• Directions for this task
Would you reproduce exactly the lines below from the one holding "Acts p s (setFirsts r u) := by" through the one holding "steps on small", inclusive, and no others?

• Data shown
theorem beginSeal_acts (r : SealReason) (p0 : Page) (h : Acts p s u) (pages : p .pages = true) :
    Acts p s (beginSeal r p0 u) := by
  unfold beginSeal; try dsimp only
  repeat' (first | with_reducible assumption | with_reducible apply putPage_acts | split | with_reducible rfl)

theorem sealProgress_acts (h : Acts p s u) (pages : p .pages = true) (port : p .port = true) :
    Acts p s (sealProgress u) := by
  unfold sealProgress; try dsimp only
  repeat' (first | with_reducible assumption | with_reducible apply descriptorWrite_acts
                  | with_reducible apply putPage_acts | split | with_reducible rfl)

theorem sealFieldWritten_acts (h : Acts p s u) (pages : p .pages = true) (port : p .port = true) :
    Acts p s (sealFieldWritten u) := by
  unfold sealFieldWritten; try dsimp only
  repeat' (first | with_reducible assumption | with_reducible apply descriptorState_acts
                  | with_reducible apply putPage_acts | split | with_reducible rfl)

theorem sealStateWritten_acts (h : Acts p s u) (turntable : p .turntable = true) (pages : p .pages = true)
    (job : p .job = true) (photo : p .photo = true) (port : p .port = true) (reader : p .reader = true)
    (notices : p .notices = true) (freeCount : p .freeCount = true) :
    Acts p s (sealStateWritten u) := by
  unfold sealStateWritten; try dsimp only
  repeat' (first | with_reducible assumption | with_reducible apply raise_acts | with_reducible apply clearMark_acts
                  | with_reducible apply jobTold_acts | with_reducible apply setPages_acts | split
                  | with_reducible rfl)

theorem markReached_acts (m : EndMark) (h : Acts p s u) (turntable : p .turntable = true) (pages : p .pages = true)
    (job : p .job = true) (photo : p .photo = true) (port : p .port = true) (reader : p .reader = true)
    (notices : p .notices = true) (freeCount : p .freeCount = true) :
    Acts p s (markReached m u) := by
  unfold markReached; try dsimp only
  repeat' (first | with_reducible assumption | with_reducible apply clearMark_acts
                  | with_reducible apply jobTold_acts | with_reducible apply beginSeal_acts
                  | with_reducible apply setPages_acts | split | with_reducible rfl)

theorem checkMark_acts (h : Acts p s u) (turntable : p .turntable = true) (pages : p .pages = true)
    (job : p .job = true) (photo : p .photo = true) (port : p .port = true) (reader : p .reader = true)
    (notices : p .notices = true) (freeCount : p .freeCount = true) :
    Acts p s (checkMark u) := by
  unfold checkMark; try dsimp only
  repeat' (first | with_reducible assumption | with_reducible apply clearMark_acts
                  | with_reducible apply jobTold_acts | with_reducible apply markReached_acts | split
                  | with_reducible rfl)

theorem issueContinuation_acts (h0 : HeaderRec) (p0 : Page) (h : Acts p s u) (pages : p .pages = true)
    (port : p .port = true) :
    Acts p s (issueContinuation h0 p0 u) := by
  unfold issueContinuation; try dsimp only
  repeat' (first | with_reducible assumption | with_reducible apply request_acts | with_reducible apply putPage_acts
                  | split | with_reducible rfl)

/-- Two queues of the same records in the same order have the same size. -/
theorem entriesSize_map {f : Entry → Entry} (hf : ∀ e, (f e).record = e.record) (es : List Entry) :
    entriesSize (es.map f) = entriesSize es := by
  induction es with
  | nil => rfl
  | cons e es ih => simp only [List.map, entriesSize, hf, ih]

theorem pointSize_map {f : Entry → Entry} (hf : ∀ e, (f e).record = e.record) (es : List Entry) :
    pointSize (es.map f) = pointSize es := by
  induction es with
  | nil => rfl
  | cons e es ih => simp only [List.map, pointSize, hf, ih]

theorem queueKept_markIssued (seq : Nat) (es : List Entry) : QueueKept es (markIssued seq es) := by
  have hf : ∀ e : Entry, (if e.seq = seq then { e with issued := true } else e).record = e.record := by
    intro e; split <;> rfl
  intro h1 h2
  unfold markIssued
  rw [entriesSize_map hf, pointSize_map hf]
  exact ⟨h1, h2⟩

theorem issueRecord_acts (e : Entry) (p0 : Page) (h : Acts p s u) (staging : p .staging = true)
    (pages : p .pages = true)
    (port : p .port = true) : Acts p s (issueRecord e p0 u) :=
  request_acts _ (setPages_acts _ (setStaging_acts _ h staging (queueKept_markIssued _ _)) pages) port

theorem issueStep_acts {v : State} (hv : issueStep u = some v) (h : Acts p s u) (staging : p .staging = true)
    (pages : p .pages = true) (port : p .port = true) : Acts p s v := by
  unfold issueStep at hv
  split at hv
  · split at hv
    · split at hv
      · split at hv
        · cases hv; exact issueContinuation_acts _ _ h pages port
        · cases hv; exact issueRecord_acts _ _ h staging pages port
      · cases hv; exact issueRecord_acts _ _ h staging pages port
    · cases hv
  · cases hv

theorem sealIfFull_acts (h : Acts p s u) (pages : p .pages = true) :
    Acts p s (sealIfFull u) := by
  unfold sealIfFull; try dsimp only
  repeat' (first | with_reducible assumption | with_reducible apply beginSeal_acts | split | with_reducible rfl)

theorem removeEntry_acts (seq : Nat) (h : Acts p s u) (staging : p .staging = true) : Acts p s (removeEntry seq u) :=
  setStaging_acts _ h staging (queueKept_filter _ _)

theorem countLost_acts (e : Entry) (h : Acts p s u) (loss : p .loss = true) (pages : p .pages = true) :
    Acts p s (countLost e u) := by
  unfold countLost; try dsimp only
  repeat' (first | with_reducible assumption | with_reducible apply setLoss_acts | with_reducible apply setPages_acts
                  | split | with_reducible rfl)

theorem dropStep_acts {v : State} (hv : dropStep u = some v) (h : Acts p s u) (staging : p .staging = true)
    (loss : p .loss = true) (pages : p .pages = true) : Acts p s v := by
  unfold dropStep at hv
  split at hv
  · split at hv
    · cases hv; exact countLost_acts _ (removeEntry_acts _ h staging) loss pages
    · cases hv
  · cases hv

theorem dropHeads_acts (n : Nat) (h : Acts p s u) (staging : p .staging = true) (loss : p .loss = true)
    (pages : p .pages = true) : Acts p s (dropHeads n u) := by
  induction n generalizing u with
  | zero => exact h
  | succ n ih =>
    unfold dropHeads
    split
    · rename_i hv; exact ih (dropStep_acts hv h staging loss pages)
    · exact h

theorem issueRecords_acts (n : Nat) (h : Acts p s u) (staging : p .staging = true) (loss : p .loss = true)
    (pages : p .pages = true) (port : p .port = true) : Acts p s (issueRecords n u) := by
  induction n generalizing u with
  | zero => exact h
  | succ n ih =>
    unfold issueRecords
    split
    · rename_i hv; exact ih (dropStep_acts hv h staging loss pages)
    · split
      · rename_i hv; exact ih (issueStep_acts hv h staging pages port)
      · exact sealIfFull_acts h pages

theorem advancePages_acts (h : Acts p s u) (turntable : p .turntable = true) (staging : p .staging = true)
    (loss : p .loss = true) (pages : p .pages = true) (job : p .job = true) (photo : p .photo = true)
    (port : p .port = true) (reader : p .reader = true) (notices : p .notices = true)
    (freeCount : p .freeCount = true) :
    Acts p s (advancePages u) := by
  unfold advancePages; try dsimp only
  repeat' (first | with_reducible assumption | with_reducible apply discardOnPageWait_acts
                  | with_reducible apply openPass_acts | with_reducible apply sealProgress_acts
                  | with_reducible apply checkMark_acts | with_reducible apply dropHeads_acts
                  | with_reducible apply issueRecords_acts | split | with_reducible rfl)

theorem raiseFill_acts (n : Nat) (h : Acts p s u) (pages : p .pages = true) :
    Acts p s (raiseFill n u) := by
  unfold raiseFill; try dsimp only
  repeat' (first | with_reducible assumption | with_reducible apply putPage_acts | split | with_reducible rfl)

theorem setFirsts_acts (r : Rec) (h : Acts p s u) (pages : p .pages = true) :
    Acts p s (setFirsts r u) := by
  unfold setFirsts; try dsimp only
  repeat' (first | with_reducible assumption | with_reducible apply putPage_acts | split | with_reducible rfl)

theorem scanShotStored_acts (echoes : Nat) (j : ScanJob) (h : Acts p s u) (job : p .job = true) :
    Acts p s (scanShotStored echoes j u) := by
  unfold scanShotStored; try dsimp only
  repeat' (first | with_reducible assumption | with_reducible apply putScan_acts | split | with_reducible rfl)

theorem scanTrailerStored_acts (line : Nat) (j : ScanJob) (h : Acts p s u) (job : p .job = true)
    (port : p .port = true) (reader : p .reader = true) :
    Acts p s (scanTrailerStored line j u) := by
  unfold scanTrailerStored; try dsimp only
  repeat' (first | with_reducible assumption | with_reducible apply pushProgress_acts
                  | with_reducible apply putScan_acts | split | with_reducible rfl)

theorem markWritten_acts (seq : Nat) (h : Acts p s u) (markWait : p .markWait = true) (pages : p .pages = true)
    (job : p .job = true) (port : p .port = true) (reader : p .reader = true) (notices : p .notices = true) :
    Acts p s (markWritten seq u) := by
  unfold markWritten; try dsimp only
  repeat' (first | with_reducible assumption | with_reducible apply finishJob_acts
                  | with_reducible apply setMarkWait_acts | split | with_reducible rfl)
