-- ==== Sys2Proof/Tests/Slice0.lean ====
section
/-! SUPPORT. The model's own tests: ill-formed commands are refused by the well-formedness check; single steps on small
states, many of them from the spec's worked examples; and for every statement with hypotheses, states and operands that
meet them, clause by clause (`test_hyps_<statement>`). -/

namespace Sys2Proof.Tests

set_option Elab.async false

open Sys2Proof.Machine

/-! ## Helpers -/

/-- A moment: time, encoder steps since the command before, azimuth; RSTIN deasserted, transfer 0 answered. -/
def moment (time steps azimuth : Nat) : Moment := ⟨BitVec.ofNat 64 time, steps, BitVec.ofNat 22 azimuth, false, 0⟩

/-- The moment of a time, the encoders at 0. -/
def time (t : Nat) : Moment := moment t 0 0

/-- The state after a command. -/
def after (c : Instr) (s : State) : State :=
  match exec c s with
  | .next t => t
  | .fault _ => s
  | .refused _ => s

/-- A block's bytes with some fields. -/
def bytesOf (n : Nat) (fs : Fields) : List Byte := (List.range n).map (fun i => (Fields.byteAt fs i).getD 0)

/-- A transfer of a requester, with nothing in it but what it is for. -/
def transferOf (r : Requester) (p : Purpose) (write : Bool) (addr len : Nat) : Transfer :=
  ⟨r, p, write, BitVec.ofNat 48 addr, len, [], [], true⟩

/-- A state in which a transfer, number 0, is its requester's one outstanding transfer. -/
def waitingFor (t : Transfer) (s : State) : State :=
  { s with port := s.port.setOut t.requester [⟨0, t, some 3200000, .awaited⟩] }

theorem waitingFor_awaits (t : Transfer) (s : State) (h : t.live = true) : OldestAwaits 0 (waitingFor t s) t [] := by
  refine ⟨⟨some 3200000, ?_⟩, h, fun o ho => by cases ho⟩
  unfold waitingFor
  cases t.requester <;> rfl

/-- The TAKEN write of the block at 40000h. -/
def takenWrite : Transfer :=
  ⟨.chain, .takenWrite, true, 0x40000, 8, [2, 0, 0, 0, 0, 0, 0, 0], [true, false, false, false, false, false, false, false],
    true⟩

/-- A state in which a block of a kind, with its fields, has been taken and its TAKEN write is outstanding. -/
def dispatching (kind : Nat) (fs : Fields) (s : State) : State :=
  waitingFor takenWrite { s with
    reader := { s.reader with
      state := .running, cursor := some 0x40000, taken := some 0x40000, activity := .taking,
      block := bytesOf 512 ((0x10, leBytes 1 kind) :: fs) } }

theorem dispatching_awaits (k : JobKind) (kind : Nat) (fs : Fields) (s : State) (hj : s.job = none)
    (hb : s.reader.writeBackLost = false) (hk : (dispatching kind fs s).blockJob = some k) :
    AwaitsDispatch 0 (dispatching kind fs s) k takenWrite [] :=
  ⟨hj, hb, hk, rfl, rfl, waitingFor_awaits _ _ rfl⟩

/-- The profile of the example in section 2.8. -/
def profile28 : Profile :=
  ⟨32000, 768000, 6400, 256, 172, 0, 93685, 1000, 2, 4000000, 200000, 200, 0,
   [0, 5120, 10240, 2560, 12800, 7680, 15360, 1280, 8960, 3840, 14080, 6400, 11520, 640, 13440, 4480],
   List.replicate 32 0⟩

/-- The SCAN parameters of the example in section 6.9. -/
def params69 : ScanParams := ⟨1, 2, 1, false, [], 0, 1000000, 2500, 3, 700000, 1400000⟩

/-- The job of that example in SCANNING. -/
def scan69 : ScanJob := { newScan params69 with phase := .scanning }

/-- Power-on with slot 1 loaded, the mirror LOCKED at 120 rev/s and the Emission Permit indication asserted. -/
def ready : State :=
  { State.reset with
    slots := { State.reset.slots with slot1 := some profile28.load }
    mirror := ⟨.locked, 12000, 12000, some 0, 16, none, some 0, 64000000000⟩
    emission := ⟨true, true, none⟩ }

/-- That state with a job running, the first. -/
def running (j : Job) : State := { ready with job := some j, jobSerial := 1 }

• Task result
    Acts p s (setFirsts r u) := by
  unfold setFirsts; try dsimp only
  repeat' (first | with_reducible assumption | with_reducible apply putPage_acts | split | with_reducible rfl)

theorem scanShotStored_acts (echoes : Nat) (j : ScanJob) (h : Acts p s u) (job : p .job = true) :
    Acts p s (scanShotStored echoes j u) := by
  unfold scanShotStored; try dsimp only
  repeat' (first | with_reducible assumption | with_reducible apply putScan_acts | split | with_reducible rfl)

theorem scanTrailerStored_acts (line : Nat) (j : ScanJob) (h : Acts p s u) (job : p .job = true)
    (port : p .port = true) (reader : p .reader = true) :
    Acts p s (scanTrailerStored line j u) := by
  unfold scanTrailerStored; try dsimp only
  repeat' (first | with_reducible assumption | with_reducible apply pushProgress_acts
                  | with_reducible apply putScan_acts | split | with_reducible rfl)

theorem markWritten_acts (seq : Nat) (h : Acts p s u) (markWait : p .markWait = true) (pages : p .pages = true)
    (job : p .job = true) (port : p .port = true) (reader : p .reader = true) (notices : p .notices = true) :
    Acts p s (markWritten seq u) := by
  unfold markWritten; try dsimp only
  repeat' (first | with_reducible assumption | with_reducible apply finishJob_acts
                  | with_reducible apply setMarkWait_acts | split | with_reducible rfl)
-- ==== Sys2Proof/Tests/Slice0.lean ====
section
/-! SUPPORT. The model's own tests: ill-formed commands are refused by the well-formedness check; single steps on small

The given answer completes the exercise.